● Task goal
Going through the entries below, tally the lines that hold the word "spendEcur" and state the result alone.

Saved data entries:

--------------------------------------------------

theorem orchestrate_of_go {p : Phase} {f : Results → Results → Results} {s t : State}
    (h : runPhases phaseTurns (enterPhase p (freshInstance s)) = .go t) : orchestrate p f s = .next (finish t (f t.res)) := by
  simp only [orchestrate, h]

theorem orchestrate_of_raise {p : Phase} {f : Results → Results → Results} {s t : State} {e : Err}
    (h : runPhases phaseTurns (enterPhase p (freshInstance s)) = .raise e t) :
    orchestrate p f s = .next (raiseError e true t) := by
  simp only [orchestrate, h]

theorem orchestrate_of_refuse {p : Phase} {f : Results → Results → Results} {s : State} {r : Refusal}
    (h : runPhases phaseTurns (enterPhase p (freshInstance s)) = .refuse r) : orchestrate p f s = .refused r := by
  simp only [orchestrate, h]

/-! ### Compress -/

theorem bytesOperand_eq (s : State) : bytesOperand s = s.argIn := rfl

theorem execOrCompress_overlong {s : State} (h : s.params.maxInputLen < s.argIn.length) :
    execOrCompress s = .refused .inputTooLong := if_pos h

theorem execOrCompress_of_le {s : State} (h : s.argIn.length ≤ s.params.maxInputLen) :
    execOrCompress s = orchestrate .c1Check
      (fun got r => { r with out := got.out, statSymbolCount := got.statSymbolCount, statSingle := got.statSingle }) s :=
  if_neg (Nat.not_lt.2 h)

/-- Empty data raises EmptyInput in the first phase (44_orchestrator.md R211). -/
theorem execOrCompress_empty {s : State} (h : s.argIn = []) :
    execOrCompress s = .next (raiseError .emptyInput true (enterPhase .c1Check (freshInstance s))) := by
  rw [execOrCompress_of_le (by simp [h]), orchestrate_of_raise]
  refine runPhases_raise ?_
  show compressCheck _ = _
  rw [compressCheck, if_pos]
  show s.argIn.length = 0
  simp [h]

/-- The metadata of a table. -/
def metadata (T : FreqTable) : List Byte := countBytes (distinct T) ++ T.flatMap fun e => entryBytes e.1 e.2

theorem metadata_length (T : FreqTable) : (metadata T).length = 2 + 9 * distinct T := by
  rw [metadata, List.length_append, countBytes_length, entries_length, distinct]

theorem packTable_metadata {T : FreqTable} (hw : symWf T) : packTable T = .ok (metadata T) := packTable_of_wf hw

theorem argIn_ne_nil_of_distinct {s : State} (h : 1 ≤ distinct (buildTable s.argIn)) : s.argIn.length ≠ 0 := by
  intro h0
  rw [List.eq_nil_of_length_eq_zero h0] at h
  exact absurd h (by decide)

/-- Everything OR_COMPRESS does on data of one distinct symbol (44_orchestrator.md R213, R234). -/
theorem execOrCompress_single {s : State} (hlen : s.argIn.length ≤ s.params.maxInputLen)
    (h1 : distinct (buildTable s.argIn) = 1) :
    ∃ t, execOrCompress s = .next t ∧ EndedOk s t ∧ t.free = s.free + 1 ∧ t.res.out = metadata (buildTable s.argIn) ∧
      t.res.statSymbolCount = 1 ∧ t.res.statSingle = true ∧ t.bw = { wbuf := metadata (buildTable s.argIn), wacc := 0, wcnt := 0 } ∧
      t.br = Reader.empty ∧ t.ft = buildTable s.argIn ∧ t.tb = TreeUnit.empty ∧ t.ct = [] ∧
      t.orch = { Orch.idle with icur := (Config.freeCursors s.free).icur } := by
  have hne := argIn_ne_nil_of_distinct (s := s) (by omega)
  have hpack := packTable_metadata (symWf_buildTable s.argIn)
  rw [execOrCompress_of_le hlen]
  simp [orchestrate, phaseTurns, runPhases, phaseStep, enterPhase, compressCheck, compressFreq, compressSingle, compressReturn,
    writeMetadata, recordStats, spendIcur, freshInstance, bytesOperand, hne, h1, hpack]
  and_intros <;> rfl

/-- Everything OR_COMPRESS does on data of several distinct symbols (44_orchestrator.md R214, R234). -/
theorem execOrCompress_several {s : State} (hlen : s.argIn.length ≤ s.params.maxInputLen)
    (h2 : 2 ≤ distinct (buildTable s.argIn)) :
    let T := buildTable s.argIn
    let U := treeOf s.params T
    let w := flushWriter (writePayload (deriveCodes U) s.argIn (writeBytes (metadata T) Writer.empty))
    ∃ t, execOrCompress s = .next t ∧ EndedOk s t ∧ t.free = s.free + 1 ∧ t.res.out = w.wbuf ∧
      t.res.statSymbolCount = BitVec.ofNat 9 (distinct T) ∧ t.res.statSingle = false ∧ t.bw = w ∧ t.br = Reader.empty ∧ t.ft = T ∧
      t.tb = U ∧ t.ct = deriveCodes U ∧
      t.orch = { Orch.idle with icur := (Config.freeCursors s.free).icur, bcur := (Config.freeCursors s.free).bcur } := by
  have hne := argIn_ne_nil_of_distinct (s := s) (by omega)
  have hn1 : ¬ distinct (buildTable s.argIn) = 1 := by omega
  have hpack := packTable_metadata (symWf_buildTable s.argIn)
  have hsingle : singleFlag (distinct (buildTable s.argIn)) = false := by simp [singleFlag, hn1]
  rw [execOrCompress_of_le hlen]
  simp [orchestrate, phaseTurns, runPhases, phaseStep, enterPhase, compressCheck, compressFreq, compressTree, compressCodes,
    compressMeta, compressPayload, compressFlush, compressReturn, writeMetadata, recordStats, spendIcur, freshInstance,
    bytesOperand, hne, hn1, hpack, hsingle]
  and_intros <;> rfl

theorem writePayload_eq (C : CodeTable) (data : List Byte) (w : Writer) :
    writePayload C data w = writeBits (payloadBits C data) w := by
  unfold writePayload
  induction data generalizing w with
  | nil => rfl
  | cons b data ih =>
    rw [List.foldl_cons, ih]
    simp only [payloadBits, List.flatMap_cons]
    rw [writeBits_append]

/-- The writer of a blob: the metadata, then PackBits of the payload bits, none pending (44_orchestrator.md R214). -/
theorem flush_writePayload (C : CodeTable) (data M : List Byte) :
    flushWriter (writePayload C data (writeBytes M Writer.empty)) =
      { wbuf := M ++ packBits (payloadBits C data), wacc := 0, wcnt := 0 } := by
  have hok : WriterOk (writeBytes M Writer.empty) := writeBytes_ok M writerOk_empty
  rw [writePayload_eq]
  have h1 := flush_writeBits_wbuf (payloadBits C data) hok rfl
  have h2 := flushWriter_ok (writeBits_spec (payloadBits C data) hok).1
  have h3 := (flushWriter_spec (writeBits_spec (payloadBits C data) hok).1).2.1
  have h4 := wacc_eq_zero h2 h3
  cases hf : flushWriter (writeBits (payloadBits C data) (writeBytes M Writer.empty)) with
  | mk wbuf wacc wcnt =>
    rw [hf] at h1 h3 h4
    simp only at h1 h3 h4
    subst h1 h3 h4
    rfl

/-! ### Decompress -/

/-- An empty blob raises EmptyInput in the first phase (44_orchestrator.md R221). -/
theorem execOrDecompress_empty {s : State} (h : s.argIn = []) :
    execOrDecompress s = .next (raiseError .emptyInput true (enterPhase .d1Check (freshInstance s))) := by
  rw [execOrDecompress, orchestrate_of_raise]
  refine runPhases_raise ?_
  show decompressCheck _ = _
  rw [decompressCheck, if_pos]
  show s.argIn.length = 0
  simp [h]

/-- Unreadable metadata raises the error of unpacking (44_orchestrator.md R221, 60_exceptions.md R249). -/
theorem execOrDecompress_malformed {s : State} {e : Err} (hne : s.argIn ≠ []) (hu : unpackTable (loadReader s.argIn) = .error e) :
    execOrDecompress s = .next (raiseError e true (enterPhase .d2Unpack (freshInstance s))) := by
  have hlen : ¬ s.argIn.length = 0 := fun h => hne (List.eq_nil_of_length_eq_zero h)
  rw [execOrDecompress, orchestrate_of_raise]
  rw [phaseTurns, runPhases_go (t := enterPhase .d2Unpack (freshInstance s))]
  · refine runPhases_raise ?_
    show decompressUnpack _ = _
    simp only [decompressUnpack]
    show (match unpackTable (loadReader s.argIn) with
      | .ok (T, _, r) => _
      | .error e => _) = _
    rw [hu]
  · show decompressCheck _ = _
    exact if_neg hlen

/-- Everything OR_DECOMPRESS does on a table of one key within the limit (44_orchestrator.md R223, R234). -/
theorem execOrDecompress_single {s : State} {b : Byte} {c n : Nat} {r : Reader} (hne : s.argIn ≠ [])
    (hu : unpackTable (loadReader s.argIn) = .ok ([(b, c)], n, r)) (hl : overLimit s.params.outLimit c = false) :
    ∃ t, execOrDecompress s = .next t ∧ EndedOk s t ∧ t.free = s.free + 1 ∧ t.res.out = List.replicate c b ∧ t.bw = Writer.empty ∧
      t.br = r ∧ t.ft = [(b, c)] ∧ t.tb = TreeUnit.empty ∧ t.ct = [] ∧
      t.orch = { Orch.idle with ecur := (Config.freeCursors s.free).ecur, dout := List.replicate c b } := by
  have hlen : ¬ s.argIn = [] := hne
  simp [execOrDecompress, orchestrate, phaseTurns, runPhases, phaseStep, enterPhase, decompressCheck, decompressUnpack,
    decompressSingle, decompressReturn, spendEcur, freshInstance, bytesOperand, hlen, hu, hl, distinct]
  and_intros <;> rfl

theorem execOrDecompress_single_over {s : State} {b : Byte} {c n : Nat} {r : Reader} (hne : s.argIn ≠ [])
    (hu : unpackTable (loadReader s.argIn) = .ok ([(b, c)], n, r)) (hl : overLimit s.params.outLimit c = true) :
    execOrDecompress s = .refused .outputTooLong := by
  have hlen : ¬ s.argIn = [] := hne
  simp [execOrDecompress, orchestrate, phaseTurns, runPhases, phaseStep, enterPhase, decompressCheck, decompressUnpack,
    decompressSingle, spendEcur, freshInstance, bytesOperand, hlen, hu, hl, distinct]

/-- The orchestrator where the walk begins (44_orchestrator.md R221, R225). -/
def walkStart (p : Config.Params) (T : FreqTable) (free : Nat) : Orch :=
  { phase := .d4Walk, icur := 0, bcur := 0, ecur := (Config.freeCursors free).ecur,
    walk := (treeOf p T).root, expected := total T, emitted := 0, dout := [] }

/-- The walk that OR_DECOMPRESS runs on an unpacked table of no key or of several (44_orchestrator.md R226). -/
def walkOf (p : Config.Params) (T : FreqTable) (r : Reader) (free : Nat) : Reader × Orch :=
  walkLoop (bitsLeft r + 1) (treeOf p T) r (walkStart p T free)

/-- Everything OR_DECOMPRESS does on a table of no key or of several, within the limit (44_orchestrator.md R221, R234). -/
theorem execOrDecompress_tree {s : State} {T : FreqTable} {n : Nat} {r : Reader} (hne : s.argIn ≠ [])
    (hu : unpackTable (loadReader s.argIn) = .ok (T, n, r)) (h1 : distinct T ≠ 1)
    (hl : overLimit s.params.outLimit (walkOf s.params T r s.free).2.dout.length = false) :
    ∃ t, execOrDecompress s = .next t ∧ EndedOk s t ∧ t.free = s.free + 1 ∧ t.res.out = (walkOf s.params T r s.free).2.dout ∧
      t.bw = Writer.empty ∧ t.br = (walkOf s.params T r s.free).1 ∧ t.ft = T ∧ t.tb = treeOf s.params T ∧ t.ct = [] ∧
      t.orch = { (walkOf s.params T r s.free).2 with phase := .idle } := by
  have hlen : ¬ s.argIn = [] := hne
  have hw : walkLoop (bitsLeft r + 1) (treeOf s.params T) r
      { phase := .d4Walk, icur := State.reset.orch.icur, bcur := State.reset.orch.bcur,
        ecur := (Config.freeCursors s.free).ecur, walk := (treeOf s.params T).root, expected := total T, emitted := 0,
        dout := State.reset.orch.dout } = walkOf s.params T r s.free := rfl
  simp [execOrDecompress, orchestrate, phaseTurns, runPhases, phaseStep, enterPhase, decompressCheck, decompressUnpack,
    decompressTree, decompressWalk, decompressReturn, spendEcur, freshInstance, bytesOperand, hlen, hu, h1, hw, hl]
  and_intros <;> rfl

--------------------------------------------------

● Exercise answer
3